TASK GOAL
Please copy each line below that contains the word "DEDUCED".

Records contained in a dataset

/-- PAIR (R455): EV_142 also where one partner takes the place of another. -/
def doPair (p : List Byte) (s : State) : Nat × State :=
  match s.sec.owner with
  | none => (0x03, s)
  | some o =>
    if 4080 ≤ s.sec.used then (0x0A, s)
    else
      let r : OwnerRecord := { o with peer := leNat (slice p 0 8) }
      let t := (writeStore r s).onSec fun t => { t with owner := some r }
      (0, t.iff (t.paired == s.paired) (raiseEvent 142))

/-- FACTORY_CLEAR (R455). -/
def doClear (s : State) : Nat × State :=
  let s := eraseFlash 0x00100000 65536 (eraseFlash 0x04100000 65536 s)
  let s := eraseFlash 0 0x40000 s
  let s := cfgChange (fun s => unready 0 (unready 1 s)) s
  let s := s.onCfg fun c => { c with prefer := 0, genFloor := 0, metaSeq := 0, metaCopy := none }
  let s := (blowBit s).onSec fun t =>
    { t with copyA := {}, copyB := {}, owner := none, storeLost := true, dbgUnlocked := false, scope := 0, newRing := none }
  (0, requestReset { src := 9 } s)

/-- KEYS (R453): the owner's signature, the certificate, the wrapped keys and APPLY, in that order. -/
def doKeys (b : List Byte) (s : State) : Nat × State :=
  let p := slice b 16 432
  match s.sec.owner with
  | none => (0x03, s)
  | some o =>
    let apply := leNat (slice p 0 8)
    let cert := slice p 176 256
    if !s.ownerSigned (leBytes 16 s.sec.chal.toNat ++ b.take 448) (slice b 448 96) then (0x04, s)
    else match enrolKeys s o.ownerPub (slice p 8 96) (slice p 104 72) cert with
      | .inl code => (code, s)
      | .inr (ring, vol) =>
        if apply < s.node.zcycle + 240 then (0x0F, s)
        else if 4080 ≤ s.sec.used then (0x0A, s)
        else
          let r : OwnerRecord := { o with ringKey := ring, volKey := vol, cert := cert }
          (0, (writeStore r s).onSec fun t =>
            { t with owner := some { o with volKey := vol, cert := cert }, newRing := some (apply, ring) })

/-- A presence command carried out, whole or not at all (R450). -/
def carryOut (b : List Byte) (s : State) : Nat × State :=
  let p := slice b 16 (leNat (slice b 2 2))
  match byteAt b 0 with
  | 0x01 => doEnrol false p s
  | 0x02 => doEnrol true p s
  | 0x03 => (0, s.onSec fun t => { t with dbgUnlocked := true, scope := byteAt p 1 })
  | 0x04 => doFuse p s
  | 0x05 => doFloor p s
  | 0x06 => doPair p s
  | _ => doClear s

/-- SEC_CMD.GO (R450): the staged command is refused, armed for presence, or, when owner-signed, verified and carried out at once. DEDUCED (log 118). -/
def secGo (s : State) : State :=
  let b := s.secBuf
  let op := byteAt b 0
  if s.sec.cmdState ≠ 0 then reportResult 0x09 op s
  else match s.goRefusal b with
    | some r => finishCmd r op s
    | none =>
      if op = 0x10 then
        let s := secChange (fun s => s.onSec fun t => { t with cmdState := 2, armed := b.take 544 }) s
        let (r, t) := doKeys b s
        finishCmd r op (secChange (fun _ => t) s)
      else secChange (fun s => s.onSec fun t => { t with cmdState := 1, armed := b.take (16 + leNat (slice b 2 2)), presFell := false }) s

/-- A write of SEC_CMD (R450, R462): ABORT ends an ARMED command, and GO then acts. DEDUCED (log 116). -/
def secCmdWrite (data : Word) (s : State) : State :=
  let s := s.iff (data.getLsbD 1 && s.sec.cmdState == 1) abortCmd
  s.iff (data.getLsbD 0) secGo

/-- A write of SEC_CMD with GO, with a command of this OP in the buffer. -/
def secCmd (op : Nat) (m : Master) (data : Word) (s : State) : State :=
  regWriteAt m 0x40780008 (fun s => if byteAt s.secBuf 0 = op then secCmdWrite (data ||| 1) s else s) s

/-- ENROL (R453). -/
def execEnrol (m : Master) (data : Word) (s : State) : Out := .next (secCmd 0x01 m data s)

/-- TRANSFER (R453). -/
def execTransfer (m : Master) (data : Word) (s : State) : Out := .next (secCmd 0x02 m data s)

/-- DEBUG_UNLOCK (R491). -/
def execDebugUnlock (m : Master) (data : Word) (s : State) : Out := .next (secCmd 0x03 m data s)

/-- FUSE (R454). -/
def execFuse (m : Master) (data : Word) (s : State) : Out := .next (secCmd 0x04 m data s)

/-- FLOOR (R454). -/
def execFloor (m : Master) (data : Word) (s : State) : Out := .next (secCmd 0x05 m data s)

/-- PAIR (R455). -/
def execPair (m : Master) (data : Word) (s : State) : Out := .next (secCmd 0x06 m data s)

/-- FACTORY_CLEAR (R455). -/
def execFactoryClear (m : Master) (data : Word) (s : State) : Out := .next (secCmd 0x07 m data s)

/-- KEYS (R453). -/
def execKeys (m : Master) (data : Word) (s : State) : Out := .next (secCmd 0x10 m data s)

EXERCISE RESULT
/-- SEC_CMD.GO (R450): the staged command is refused, armed for presence, or, when owner-signed, verified and carried out at once. DEDUCED (log 118). -/
/-- A write of SEC_CMD (R450, R462): ABORT ends an ARMED command, and GO then acts. DEDUCED (log 116). -/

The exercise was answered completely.